After our first two posts detailing OpenStack architecture at Go Daddy, this third one in the series focuses on Nova.

Our Nova deployment is pretty standard, with a few caveats.  We run Nova Cells (v1) to enable greater scalability, do some scheduler customizations to support our Neutron deployment, and have some additional business logic built on to the API.

Nova with v1 Cells

Deployment

Early on we recognized our need to scale Nova beyond the limits of a traditional monolithic deployment.  Cells v1 is still an experimental feature in Nova, but some large operators were using it with decent results.  About a year ago we converted our deployment to use cells.  The earlier cells post provides much more detail on the feature itself.

The top level Nova services (the API cell) are colocated with the other OpenStack API services on the control plane servers.  The compute cell services (which are essentially a full Nova deployment except for Nova API), as well as the RabbitMQ cluster for the compute cell, run on dedicated Cell API servers.

This illustrates the separation, and how we split the services when doing the conversion:

Cells Migration

Challenges

One big challenge with running Cells v1 is there are many resources in Nova that are not “cell-aware”, basically meaning they don’t work.  This includes host aggregates, availability zones, flavors and server groups, just to name a few.  As a result, we’ve had to carry several patches to keep the functionality we need.

Turns out this is a common theme for operators using Cells v1.  The Large Deployments Team is gathering a list of common Cells v1 patches, and is working toward getting them merged into upstream Nova.

Even though the current development effort in Nova is on Cells v2, we still see value in merging the v1 patches.  It will still be another cycle or two before we have a clean migration path from v1 to v2, so we will have to continue maintaining the patches for some time.

Scheduler Customization

As described in the Neutron post, we do some scheduling customizations in Nova to support our unique Neutron deployment.  We modify the scheduler to automatically place VMs on appropriate networks based on what compute node they are scheduled to.

A host aggregate is created for each pod (or rack) of hypervisor servers.  The aggregate corresponds to all the hosts which serve the Neutron network for that rack.  We add a metadata field that lists which network(s) are tied to that aggregate.  This is how hypervisor servers are tied to particular networks.

Users do not have to (and generally should not) choose a Neutron network when creating a VM.  Our Nova scheduler patch selects one for them before requesting a port creation in Neutron.  It determines what networks are available on the hypervisor selected for the VM (using the host aggregate), and chooses one that has the most available IP addresses.

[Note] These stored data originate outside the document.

-- ==== Sys2Proof/Machine/Till.lean ====
section
/-!
DEFINITION. Till lines, sessions and baskets as operations of the station (Chapter 4): the order of checks, answers,
waits, lines added and changed, tenders and closes, and the groups the journal reports written.
-/

namespace Sys2Proof.Machine

/-! ## Till line records -/

def State.till (s : State) (k : TillNo) : TillRec := s.bu.tills[k]

def State.onTill (k : TillNo) (f : TillRec → TillRec) (s : State) : State :=
  s.onBu fun b => { b with tills := updAt b.tills k f }

def State.basket (s : State) (k : TillNo) : Basket := (s.till k).basket

def State.onBasket (k : TillNo) (f : Basket → Basket) (s : State) : State :=
  s.onTill k fun t => { t with basket := f t.basket }

/-- Hand an answer to a till line, with the tag of its request (R65). -/
def State.answer (k : TillNo) (tag : Nat) (a : Answer) (s : State) : State := s.emit (.answer k tag a)

def State.refuse (k : TillNo) (tag : Nat) (r : Refused) (s : State) : State := s.answer k tag (.refused r)

/-- The request is answered: it is outstanding no longer and the pending-scan slot is empty. -/
def State.endRequest (k : TillNo) (s : State) : State := s.onTill k fun t => { t with outstanding := none, scan := none }

/-- The effective level of a request of the line (R70). -/
def State.level (s : State) (k : TillNo) (claimed : Option Nat) : Nat :=
  effectiveLevel (s.till k).session (s.ceiling k) claimed

/-- The line's effective level is above a required level (R70). -/
def State.lacks (s : State) (k : TillNo) (claimed : Option Nat) (required : Nat) : Bool :=
  decide (required < s.level k claimed)

/-! ## The order of checks (R64 to R67) -/

/-- The checks of R66 and R67 in their order, the field checks last. -/
def State.judgeRequest (s : State) (k : TillNo) (kind : ReqKind) (fields : List (Option Refused)) : Option Refused :=
  let t := s.till k
  firstRefusal ([refuseIf t.outstanding.isSome .pending,
    refuseIf (decide (kind ≠ .signOn) && t.session.isNone) .noSession,
    refuseIf (if kind = .signOn then t.session.isSome else !kind.takenIn t.basket.state) .state] ++ fields)

/-- A request of a till line (R64, R66): refused NOT-READY while UNSET, ignored on a line not enabled, refused by the
first check that fails, and otherwise taken. -/
def State.request (k : TillNo) (tag : Nat) (kind : ReqKind) (fields : List (Option Refused)) (taken : State → State)
    (s : State) : State :=
  if !s.isSet then s.refuse k tag .notReady
  else if !s.lineEnabled k then s
  else
    match s.judgeRequest k kind fields with
    | some r => s.refuse k tag r
    | none => taken s

/-- A request waits for the recovery of a block it needs (section 1.7, section 8.6; log 5). -/
def State.waitRecovery (k : TillNo) (tag : Nat) (kind : ReqKind) (w : Waiting) (s : State) : State :=
  (s.onTill k fun t => { t with outstanding := some { tag := tag, kind := kind, wait := .recovery } }).defer w

/-! ## Lines (R72, R74) -/

/-- The line of a FOUND result (R72). -/
def scanLine (number : Nat) (p : PriceFind) (m : Measure) : Line :=
  { number := number, subject := .item p.item.code, source := p.source, owner := p.owner, ownerGen := p.gen
    measure := m, unitPrice := p.item.unitPrice, basis := p.item.basis, taxClass := p.item.taxClass
    requiredLevel := p.level, isReturn := decide (m.value < 0), promotion := p.item.promotion }

/-- The line of a KEY (R76). -/
def keyLine (number : Nat) (own : Station) (gen d : Nat) (e : DeptEntry) (price : Nat) (q : Int) : Line :=
  { number := number, subject := .dept d, source := .keyed, owner := own, ownerGen := gen
    measure := .quantity q, unitPrice := price, basis := .each, taxClass := e.taxClass
    requiredLevel := e.overrideLevel, isReturn := decide (q < 0) }

/-- The answer LINE for line n of the basket (Table 4-3). -/
def State.answerLine (k : TillNo) (tag n : Nat) (s : State) : State :=
  match (s.basket k).line n with
  | some l => s.answer k tag (.line l (s.basket k).total (s.basket k).limit)
  | none => s

/-- The records a new line reserves (R74). -/
def Basket.lineNeeds (b : Basket) : Nat := if b.lines.isEmpty then 2 else 1

/-- Reserve records for the basket of a line; none where the journal refuses (R145). -/
def State.reserveFor (k : TillNo) (n : Nat) (s : State) : Option State :=
  if s.ju.grants n then some ((s.onJu fun j => j.reserve n).onBasket k fun b => { b with held := b.held + n }) else none

/-- Reserve, add the line and answer LINE, or refuse JOURNAL-FULL (R72, R74, R76). -/
def State.addLine (k : TillNo) (tag : Nat) (l : Line) (s : State) : State :=
  match s.reserveFor k (s.basket k).lineNeeds with
  | none => s.refuse k tag .journalFull
  | some s => (s.onBasket k fun b => b.addLine l).answerLine k tag l.number

/-- The kind of request that makes a line of a source. -/
def LineSource.request : LineSource → ReqKind
  | .keyed => .key
  | .localBank | .remote => .scan

/-- A line whose price is known: its reservation is asked now, or when the journal has recovered (section 8.6). -/
def State.takeLine (k : TillNo) (tag : Nat) (l : Line) (s : State) : State :=
  if s.ju.recovered then s.addLine k tag l else s.waitRecovery k tag l.source.request (.addLine k tag l)

/-- The number of the next line (R72). -/
def State.nextLine (s : State) (k : TillNo) : Nat := (s.basket k).lines.length + 1

/-! ## Lookup results (R73, R74, R77) -/

/-- The PRICE answer of a FOUND result (Table 4-3). -/
def PriceFind.info (p : PriceFind) : PriceInfo :=
  { code := p.item.code, source := p.source, owner := p.owner, ownerGen := p.gen, unitPrice := p.item.unitPrice
    basis := p.item.basis, taxClass := p.item.taxClass, promotion := p.item.promotion, packSize := p.item.packSize
    description := p.item.description }

/-- The refusal of a result that is not FOUND (Table 3-1). -/
def LookupResult.refusal : LookupResult → Option Refused
  | .unknown => some .unknownItem
  | .noTrunk => some .noTrunk
  | .busy => some .busy
  | .found _ | .waiting => none

/-- A SCAN's lookup has its result (R73, R74). -/
def State.finishScan (k : TillNo) (tag : Nat) (m : Measure) (r : LookupResult) (s : State) : State :=
  match r with
  | .found p =>
    if m.fits p.item.basis then s.takeLine k tag (scanLine (s.nextLine k) p m) else s.refuse k tag .badQty
  | r =>
    match r.refusal with
    | some x => s.refuse k tag x
    | none => s

/-- An ENQUIRE's lookup has its result (R77). -/
def State.finishEnquire (k : TillNo) (tag : Nat) (r : LookupResult) (s : State) : State :=
  match r with
  | .found p => s.answer k tag (.price p.info)
  | r =>
    match r.refusal with
    | some x => s.refuse k tag x
    | none => s

/-- The request waits on its query (R73, R77). -/
def State.waitLookup (k : TillNo) (tag : Nat) (kind : ReqKind) (scan : PendingScan) (s : State) : State :=
  s.onTill k fun t => { t with outstanding := some { tag := tag, kind := kind, wait := .lookup }, scan := some scan }

/-- A SCAN goes to the lookup unit (R73). -/
def State.scanItem (k : TillNo) (tag code : Nat) (m : Measure) (s : State) : State :=
  let r := s.lookup k code .sale
  match r.1 with
  | .waiting => r.2.waitLookup k tag .scan { code := code, measure := some m }
  | res => r.2.finishScan k tag m res

/-- An ENQUIRE goes to the lookup unit (R77). -/
def State.enquireItem (k : TillNo) (tag code : Nat) (s : State) : State :=
  let r := s.lookup k code .enquiry
  match r.1 with
  | .waiting => r.2.waitLookup k tag .enquire { code := code, measure := none }
  | res => r.2.finishEnquire k tag res

/-- The result of a query completes the till's waiting request (R74, R77). -/
def State.lookupDone (k : TillNo) (r : LookupResult) (s : State) : State :=
  match r, (s.till k).outstanding, (s.till k).scan with
  | .waiting, _, _ => s
  | r, some o, some p =>
    match p.measure with
    | some m => (s.endRequest k).finishScan k o.tag m r
    | none => (s.endRequest k).finishEnquire k o.tag r
  | _, _, _ => s

/-- Every waiting query fails with NO-TRUNK at entry to DUPLICATE (R61, R75). -/
def State.failQueries (s : State) : State :=
  let ks := s.lu.waiting
  ks.foldl (fun s k => s.lookupDone k .noTrunk) (s.onLu fun l => l.endQueries.clearCache)

/-! ## Totals, tenders, closes (R80 to R84) -/

/-- The TOTALS answer (Table 4-3). An EMPTY basket has no amounts, and the manual does not say what its answer shows as
remaining amount and cash due; the model shows 0 and 0 (DESIGN CHOICE, log 52). -/
def TillRec.totals (t : TillRec) (step : Nat) : Totals :=
  { session := t.session, state := t.basket.state, lineCount := t.basket.lines.length, amounts := t.basket.amounts
    tax := t.basket.tax, remaining := t.basket.remaining, cashDue := t.basket.cashDue step
    tenders := t.basket.tenders.length, limit := t.basket.limit }

def State.answerTotals (k : TillNo) (tag : Nat) (s : State) : State :=
  s.answer k tag (.totals ((s.till k).totals s.cashStep))

/-- Compute the tax content at the rates of setup (R99). -/
def State.computeTax (k : TillNo) (s : State) : State :=
  s.onBasket k fun b => { b with tax := some (taxContent b.gross s.taxRates) }

def Basket.taxes (b : Basket) : Vector Int 4 := b.tax.getD (Vector.replicate 4 0)

/-- The promotion entries of a SALE record (Table 8-3). -/
def Basket.promoKeys (b : Basket) : List (Nat × Nat × Nat) := b.promos.map fun e => (e.code, e.gen, e.discount)

/-- The cashier of a line's session; a basket is open only under a session (R66). -/
def TillRec.cashier (t : TillRec) : Nat := (t.session.map Session.cashier).getD 0

/-- The SALE record of a basket (R103, R104). -/
def saleBody (k : TillNo) (t : TillRec) (time : Option Time) (paid : Int) (due : Option Int) (rounding : Int)
    (code : Option GuestCode) : JBody :=
  .sale { till := k, cashier := t.cashier, time := time, lineCount := t.basket.lines.length
          gross := t.basket.gross, tax := t.basket.taxes, total := t.basket.total, tenders := t.basket.tenders
          paid := paid, cashDue := due, rounding := rounding, limit := t.basket.limit, promos := t.basket.promoKeys, code := code }

/-- The CANCEL record of a basket (R105). -/
def cancelBody (k : TillNo) (t : TillRec) (time : Option Time) : JBody :=
  .cancel { till := k, cashier := t.cashier, time := time, lineCount := t.basket.lines.length
            gross := t.basket.gross, tax := t.basket.taxes, total := t.basket.total, rounding := 0, limit := t.basket.limit }

/-- Hand a basket's group to the journal; the request waits on CLOSE (R84). -/
def State.handGroup (k : TillNo) (tag : Nat) (kind : ReqKind) (last : JBody) (info : CloseInfo) (s : State) : State :=
  let bodies := lineBodies (s.basket k).lines ++ [last]
  (s.onJu fun j => j.enqueue { holder := .till k, bodies := bodies }).onTill k fun t =>
    { t with outstanding := some { tag := tag, kind := kind, wait := .close }, closing := some info }

/-- The guest code threshold of setup; 0 while UNSET. -/
def State.threshold (s : State) : Nat := (s.sc.page.map SetupRecord.threshold).getD 0

/-- A close with group end SALE, of a TENDER, with the closing tender's cash due, or of a REFUND (R84, R103, R104). -/
def State.closeSale (k : TillNo) (tag : Nat) (kind : ReqKind) (paid : Int) (due : Option Int) (rounding : Int)
    (s : State) : State :=
  let s := s.computeTax k
  let r := s.gu.issue s.threshold (s.basket k).total s.stamp k
  let s := s.onGu fun _ => r.2
  let code := r.1.map fun n => ({ issuer := s.stn, serial := n } : GuestCode)
  s.handGroup k tag kind (saleBody k (s.till k) s.stamp paid due rounding code)
    { kind := .sale, total := (s.basket k).total, paid := paid, code := code }

/-- A close with group end CANCEL (R83, R84, R105). -/
def State.closeCancel (k : TillNo) (tag : Nat) (s : State) : State :=
  let s := s.computeTax k
  s.handGroup k tag .cancel (cancelBody k (s.till k) s.stamp)
    { kind := .cancel, total := (s.basket k).total, paid := 0, code := none }

/-- What a tender would do now (R101, R102). -/
def State.tenderPlan (s : State) (k : TillNo) (m : TenderMethod) (t : Nat) : TenderPlan :=
  planTender m t (s.basket k).remaining s.cashStep

/-- A card or voucher tender above the remaining amount (R81). -/
def overTender (m : TenderMethod) (t : Nat) (remaining : Int) : Bool := decide (m ≠ .cash) && decide (remaining < t)

/-- TENDER's own checks (R81). R71 says that a basket whose every line is VOIDED, with a total of 0, is closed by TENDER
or REFUND; R81 refuses a TENDER at a total of 0 or below with STATE. The model follows R81 (log 51). -/
def State.tenderRefusal (s : State) (k : TillNo) (m : TenderMethod) (t : Nat) : Option Refused :=
  firstRefusal [refuseIf (decide ((s.basket k).total ≤ 0)) .state,
    refuseIf (overTender m t (s.basket k).remaining) .overTender,
    refuseIf (decide (3 ≤ (s.basket k).tenders.length) && !(s.tenderPlan k m t).closes) .basketFull]

/-- Apply a tender that passes (R81, R101, R102). -/
def State.applyTender (k : TillNo) (tag : Nat) (m : TenderMethod) (t : Nat) (s : State) : State :=
  let plan := s.tenderPlan k m t
  let due := cashDueOf (s.basket k).remaining s.cashStep
  let s := (s.computeTax k).onBasket k fun b =>
    { b with tenders := b.tenders ++ [{ method := m, tendered := t, applied := plan.applied }] }
  if plan.closes then s.closeSale k tag .tender plan.change (some due) plan.rounding
  else
    let s := s.onBasket k fun b => { b with state := .tendering }
    s.answer k tag (.tendered (s.basket k).tenders.length m plan.applied (s.basket k).remaining
      ((s.basket k).cashDue s.cashStep))

/-! ## Groups written (R84, R120, R147) -/

/-- The holder of a group is told that it is written, with its group number. -/
def State.groupDone (h : Holder) (group : Seq) (s : State) : State :=
  match h with
  | .park j => s.onBu fun b => { b with park := updAt b.park j fun _ => {} }
  | .till k =>
    let t := s.till k
    let s' := s.onTill k fun t => { t with outstanding := none, closing := none, basket := {} }
    match t.outstanding, t.closing with
    | some o, some c => s'.answer k o.tag (.closed group c.kind c.total c.paid c.code)
    | _, _ => s'

/-- The end record of the oldest group is written (R147); the moved committed end is a sending opportunity (R197). -/
def State.groupWritten (s : State) : State :=
  match s.ju.queue with
  | [] => s
  | g :: rest =>
    let j := { s.ju with queue := rest }.writeGroup g
    ((s.onJu fun _ => j).groupDone g.holder (j.nextSeq - 1)).opportunity

end Sys2Proof.Machine
end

Aside from having to port the scheduler patch at every Nova release, this solution has worked well for us.  We hope to convert it to a Waffle (see below) to ease the patching issue in the future.

Waffles for Business and Policy Logic

We have some business and policy requirements that we must enforce in the Nova API.  These are mainly around server naming conventions and metadata fields that are needed for all VMs.

Instead of patching Nova directly to do this enforcement, we use the Wafflehaus tool to inject the logic via the paste pipeline.  This is much cleaner and easier to maintain, as there is no patching of Nova code directly.

We’re encouraged by this initial work we’ve done using Wafflehaus and plan to convert more of our patches and customizations to use it in the future.